How do I NOT take things personally?

  1. It’s not about me: This other person… this child… even this pet… they are just trying to manage their life and their stressors. Whatever their actions are says more about them than their words will ever say about you. Once we get past our ego thinking it’s about ‘me, me, me’, it’s VERY freeing to realize people are worrying about themselves, they’re not worrying about you.

  2. Shift from ME to WE: This is moving from the thought process of ‘Why are they doing this TO me?’ and thinking instead ‘Why are they doing this?’ With that subtle shift you’re now working from a space of understanding instead of irritation. When we focus on the other person’s good intention, we’re less likely to take it personally.
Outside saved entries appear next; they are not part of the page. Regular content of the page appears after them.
/-! ### setDt -/

@[simp] theorem State.v_setDt (s : State) (b : Byte) : (s.setDt b).v = s.v := rfl
@[simp] theorem State.index_setDt (s : State) (b : Byte) : (s.setDt b).index = s.index := rfl
@[simp] theorem State.pc_setDt (s : State) (b : Byte) : (s.setDt b).pc = s.pc := rfl
@[simp] theorem State.stack_setDt (s : State) (b : Byte) : (s.setDt b).stack = s.stack := rfl
@[simp] theorem State.sp_setDt (s : State) (b : Byte) : (s.setDt b).sp = s.sp := rfl
@[simp] theorem State.dt_setDt (s : State) (b : Byte) : (s.setDt b).dt = b := rfl
@[simp] theorem State.st_setDt (s : State) (b : Byte) : (s.setDt b).st = s.st := rfl
@[simp] theorem State.fb_setDt (s : State) (b : Byte) : (s.setDt b).fb = s.fb := rfl
@[simp] theorem State.redraw_setDt (s : State) (b : Byte) : (s.setDt b).redraw = s.redraw := rfl
@[simp] theorem State.tone_setDt (s : State) (b : Byte) : (s.setDt b).tone = s.tone := rfl
@[simp] theorem State.diag_setDt (s : State) (b : Byte) : (s.setDt b).diag = s.diag := rfl
@[simp] theorem State.key_setDt (s : State) (b : Byte) : (s.setDt b).key = s.key := rfl
@[simp] theorem State.mem_setDt (s : State) (b : Byte) : (s.setDt b).mem = s.mem := rfl
@[simp] theorem State.draws_setDt (s : State) (b : Byte) : (s.setDt b).draws = s.draws := rfl
@[simp] theorem State.font_setDt (s : State) (b : Byte) : (s.setDt b).font = s.font := rfl
@[simp] theorem State.getV_setDt (s : State) (b : Byte) (r' : Reg) : (s.setDt b).getV r' = s.getV r' := rfl
@[simp] theorem State.readMem_setDt (s : State) (b : Byte) (a' : Addr) : (s.setDt b).readMem a' = s.readMem a' := rfl
@[simp] theorem State.pixel_setDt (s : State) (b : Byte) (k' : PixelIx) : (s.setDt b).pixel k' = s.pixel k' := rfl
@[simp] theorem State.pressed_setDt (s : State) (b : Byte) (k' : Key) : (s.setDt b).pressed k' = s.pressed k' := rfl

/-! ### setSt -/

@[simp] theorem State.v_setSt (s : State) (b : Byte) : (s.setSt b).v = s.v := rfl
@[simp] theorem State.index_setSt (s : State) (b : Byte) : (s.setSt b).index = s.index := rfl
@[simp] theorem State.pc_setSt (s : State) (b : Byte) : (s.setSt b).pc = s.pc := rfl
@[simp] theorem State.stack_setSt (s : State) (b : Byte) : (s.setSt b).stack = s.stack := rfl
@[simp] theorem State.sp_setSt (s : State) (b : Byte) : (s.setSt b).sp = s.sp := rfl
@[simp] theorem State.dt_setSt (s : State) (b : Byte) : (s.setSt b).dt = s.dt := rfl
@[simp] theorem State.st_setSt (s : State) (b : Byte) : (s.setSt b).st = b := rfl
@[simp] theorem State.fb_setSt (s : State) (b : Byte) : (s.setSt b).fb = s.fb := rfl
@[simp] theorem State.redraw_setSt (s : State) (b : Byte) : (s.setSt b).redraw = s.redraw := rfl
@[simp] theorem State.tone_setSt (s : State) (b : Byte) : (s.setSt b).tone = s.tone := rfl
@[simp] theorem State.diag_setSt (s : State) (b : Byte) : (s.setSt b).diag = s.diag := rfl
@[simp] theorem State.key_setSt (s : State) (b : Byte) : (s.setSt b).key = s.key := rfl
@[simp] theorem State.mem_setSt (s : State) (b : Byte) : (s.setSt b).mem = s.mem := rfl
@[simp] theorem State.draws_setSt (s : State) (b : Byte) : (s.setSt b).draws = s.draws := rfl
@[simp] theorem State.font_setSt (s : State) (b : Byte) : (s.setSt b).font = s.font := rfl
@[simp] theorem State.getV_setSt (s : State) (b : Byte) (r' : Reg) : (s.setSt b).getV r' = s.getV r' := rfl
@[simp] theorem State.readMem_setSt (s : State) (b : Byte) (a' : Addr) : (s.setSt b).readMem a' = s.readMem a' := rfl
@[simp] theorem State.pixel_setSt (s : State) (b : Byte) (k' : PixelIx) : (s.setSt b).pixel k' = s.pixel k' := rfl
@[simp] theorem State.pressed_setSt (s : State) (b : Byte) (k' : Key) : (s.setSt b).pressed k' = s.pressed k' := rfl

/-! ### setRedraw -/

@[simp] theorem State.v_setRedraw (s : State) : (s.setRedraw).v = s.v := rfl
@[simp] theorem State.index_setRedraw (s : State) : (s.setRedraw).index = s.index := rfl
@[simp] theorem State.pc_setRedraw (s : State) : (s.setRedraw).pc = s.pc := rfl
@[simp] theorem State.stack_setRedraw (s : State) : (s.setRedraw).stack = s.stack := rfl
@[simp] theorem State.sp_setRedraw (s : State) : (s.setRedraw).sp = s.sp := rfl
@[simp] theorem State.dt_setRedraw (s : State) : (s.setRedraw).dt = s.dt := rfl
@[simp] theorem State.st_setRedraw (s : State) : (s.setRedraw).st = s.st := rfl
@[simp] theorem State.fb_setRedraw (s : State) : (s.setRedraw).fb = s.fb := rfl
@[simp] theorem State.redraw_setRedraw (s : State) : (s.setRedraw).redraw = true := rfl
@[simp] theorem State.tone_setRedraw (s : State) : (s.setRedraw).tone = s.tone := rfl
@[simp] theorem State.diag_setRedraw (s : State) : (s.setRedraw).diag = s.diag := rfl
@[simp] theorem State.key_setRedraw (s : State) : (s.setRedraw).key = s.key := rfl
@[simp] theorem State.mem_setRedraw (s : State) : (s.setRedraw).mem = s.mem := rfl
@[simp] theorem State.draws_setRedraw (s : State) : (s.setRedraw).draws = s.draws := rfl
@[simp] theorem State.font_setRedraw (s : State) : (s.setRedraw).font = s.font := rfl
@[simp] theorem State.getV_setRedraw (s : State) (r' : Reg) : (s.setRedraw).getV r' = s.getV r' := rfl
@[simp] theorem State.readMem_setRedraw (s : State) (a' : Addr) : (s.setRedraw).readMem a' = s.readMem a' := rfl
@[simp] theorem State.pixel_setRedraw (s : State) (k' : PixelIx) : (s.setRedraw).pixel k' = s.pixel k' := rfl
@[simp] theorem State.pressed_setRedraw (s : State) (k' : Key) : (s.setRedraw).pressed k' = s.pressed k' := rfl

/-! ### push -/

@[simp] theorem State.v_push (s : State) (a : Word) (h : s.sp.val < 16) : (s.push a h).v = s.v := rfl
@[simp] theorem State.index_push (s : State) (a : Word) (h : s.sp.val < 16) : (s.push a h).index = s.index := rfl
@[simp] theorem State.pc_push (s : State) (a : Word) (h : s.sp.val < 16) : (s.push a h).pc = s.pc := rfl
@[simp] theorem State.stack_push (s : State) (a : Word) (h : s.sp.val < 16) : (s.push a h).stack = s.stack.set s.sp.val a := rfl
@[simp] theorem State.sp_push (s : State) (a : Word) (h : s.sp.val < 16) : (s.push a h).sp = ⟨s.sp.val + 1, by omega⟩ := rfl
@[simp] theorem State.dt_push (s : State) (a : Word) (h : s.sp.val < 16) : (s.push a h).dt = s.dt := rfl
@[simp] theorem State.st_push (s : State) (a : Word) (h : s.sp.val < 16) : (s.push a h).st = s.st := rfl
@[simp] theorem State.fb_push (s : State) (a : Word) (h : s.sp.val < 16) : (s.push a h).fb = s.fb := rfl
@[simp] theorem State.redraw_push (s : State) (a : Word) (h : s.sp.val < 16) : (s.push a h).redraw = s.redraw := rfl
@[simp] theorem State.tone_push (s : State) (a : Word) (h : s.sp.val < 16) : (s.push a h).tone = s.tone := rfl
@[simp] theorem State.diag_push (s : State) (a : Word) (h : s.sp.val < 16) : (s.push a h).diag = s.diag := rfl
@[simp] theorem State.key_push (s : State) (a : Word) (h : s.sp.val < 16) : (s.push a h).key = s.key := rfl
@[simp] theorem State.mem_push (s : State) (a : Word) (h : s.sp.val < 16) : (s.push a h).mem = s.mem := rfl
@[simp] theorem State.draws_push (s : State) (a : Word) (h : s.sp.val < 16) : (s.push a h).draws = s.draws := rfl
@[simp] theorem State.font_push (s : State) (a : Word) (h : s.sp.val < 16) : (s.push a h).font = s.font := rfl
@[simp] theorem State.getV_push (s : State) (a : Word) (h : s.sp.val < 16) (r' : Reg) : (s.push a h).getV r' = s.getV r' := rfl
@[simp] theorem State.readMem_push (s : State) (a : Word) (h : s.sp.val < 16) (a' : Addr) : (s.push a h).readMem a' = s.readMem a' := rfl
@[simp] theorem State.pixel_push (s : State) (a : Word) (h : s.sp.val < 16) (k' : PixelIx) : (s.push a h).pixel k' = s.pixel k' := rfl
@[simp] theorem State.pressed_push (s : State) (a : Word) (h : s.sp.val < 16) (k' : Key) : (s.push a h).pressed k' = s.pressed k' := rfl

/-! ### pop -/

@[simp] theorem State.v_pop (s : State) : (s.pop).v = s.v := rfl
@[simp] theorem State.index_pop (s : State) : (s.pop).index = s.index := rfl
@[simp] theorem State.pc_pop (s : State) : (s.pop).pc = s.pc := rfl
@[simp] theorem State.stack_pop (s : State) : (s.pop).stack = s.stack := rfl
@[simp] theorem State.sp_pop (s : State) : (s.pop).sp = ⟨s.sp.val - 1, by omega⟩ := rfl
@[simp] theorem State.dt_pop (s : State) : (s.pop).dt = s.dt := rfl
@[simp] theorem State.st_pop (s : State) : (s.pop).st = s.st := rfl
@[simp] theorem State.fb_pop (s : State) : (s.pop).fb = s.fb := rfl
@[simp] theorem State.redraw_pop (s : State) : (s.pop).redraw = s.redraw := rfl
@[simp] theorem State.tone_pop (s : State) : (s.pop).tone = s.tone := rfl
@[simp] theorem State.diag_pop (s : State) : (s.pop).diag = s.diag := rfl
@[simp] theorem State.key_pop (s : State) : (s.pop).key = s.key := rfl
@[simp] theorem State.mem_pop (s : State) : (s.pop).mem = s.mem := rfl
@[simp] theorem State.draws_pop (s : State) : (s.pop).draws = s.draws := rfl
@[simp] theorem State.font_pop (s : State) : (s.pop).font = s.font := rfl
@[simp] theorem State.getV_pop (s : State) (r' : Reg) : (s.pop).getV r' = s.getV r' := rfl
@[simp] theorem State.readMem_pop (s : State) (a' : Addr) : (s.pop).readMem a' = s.readMem a' := rfl
@[simp] theorem State.pixel_pop (s : State) (k' : PixelIx) : (s.pop).pixel k' = s.pixel k' := rfl
@[simp] theorem State.pressed_pop (s : State) (k' : Key) : (s.pop).pressed k' = s.pressed k' := rfl

/-! ### flipPixel -/

@[simp] theorem State.v_flipPixel (s : State) (k : PixelIx) : (s.flipPixel k).v = s.v := rfl
@[simp] theorem State.index_flipPixel (s : State) (k : PixelIx) : (s.flipPixel k).index = s.index := rfl
@[simp] theorem State.pc_flipPixel (s : State) (k : PixelIx) : (s.flipPixel k).pc = s.pc := rfl
@[simp] theorem State.stack_flipPixel (s : State) (k : PixelIx) : (s.flipPixel k).stack = s.stack := rfl
@[simp] theorem State.sp_flipPixel (s : State) (k : PixelIx) : (s.flipPixel k).sp = s.sp := rfl
@[simp] theorem State.dt_flipPixel (s : State) (k : PixelIx) : (s.flipPixel k).dt = s.dt := rfl
@[simp] theorem State.st_flipPixel (s : State) (k : PixelIx) : (s.flipPixel k).st = s.st := rfl
@[simp] theorem State.fb_flipPixel (s : State) (k : PixelIx) : (s.flipPixel k).fb = s.fb.set (k.val / 64) ((s.fb[k.val / 64]'(by omega)) ^^^ BitVec.twoPow 64 (k.val % 64)) (by omega) := rfl
@[simp] theorem State.redraw_flipPixel (s : State) (k : PixelIx) : (s.flipPixel k).redraw = s.redraw := rfl
@[simp] theorem State.tone_flipPixel (s : State) (k : PixelIx) : (s.flipPixel k).tone = s.tone := rfl
@[simp] theorem State.diag_flipPixel (s : State) (k : PixelIx) : (s.flipPixel k).diag = s.diag := rfl
@[simp] theorem State.key_flipPixel (s : State) (k : PixelIx) : (s.flipPixel k).key = s.key := rfl
@[simp] theorem State.mem_flipPixel (s : State) (k : PixelIx) : (s.flipPixel k).mem = s.mem := rfl
@[simp] theorem State.draws_flipPixel (s : State) (k : PixelIx) : (s.flipPixel k).draws = s.draws := rfl
@[simp] theorem State.font_flipPixel (s : State) (k : PixelIx) : (s.flipPixel k).font = s.font := rfl
@[simp] theorem State.getV_flipPixel (s : State) (k : PixelIx) (r' : Reg) : (s.flipPixel k).getV r' = s.getV r' := rfl
@[simp] theorem State.readMem_flipPixel (s : State) (k : PixelIx) (a' : Addr) : (s.flipPixel k).readMem a' = s.readMem a' := rfl
@[simp] theorem State.pressed_flipPixel (s : State) (k : PixelIx) (k' : Key) : (s.flipPixel k).pressed k' = s.pressed k' := rfl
  3. Maybe it is me: If you can’t shake whatever interaction just happened, take a look within. It could be something that you do believe a little bit about yourself. If someone’s actions strike a hard nerve with you, it could be some unresolved issues within yourself. This is a wonderful thing to journal or talk about with your therapist. Reactions and responses can be unlearned when aware and acknowledged.

  4. Wear a reminder: Give meaning to the things you already wear everyday. A watch, a piece of jewelry, the hair tie on your wrist: when something occurs and you feel that ego getting bruised, remember to QTIP.

QTIP allows you to see past a behavior or action and really see what that person has to to share with you.

Homework:

Find something you wear everyday or create a signal with yourself or even grab a Q-TIP and keep it on your person; whatever you decide, have a reminder to QUIT TAKING IT PERSONALLY. If you find yourself feeling difficult emotions after an interaction with someone, calmly tell yourself... "It's not about me."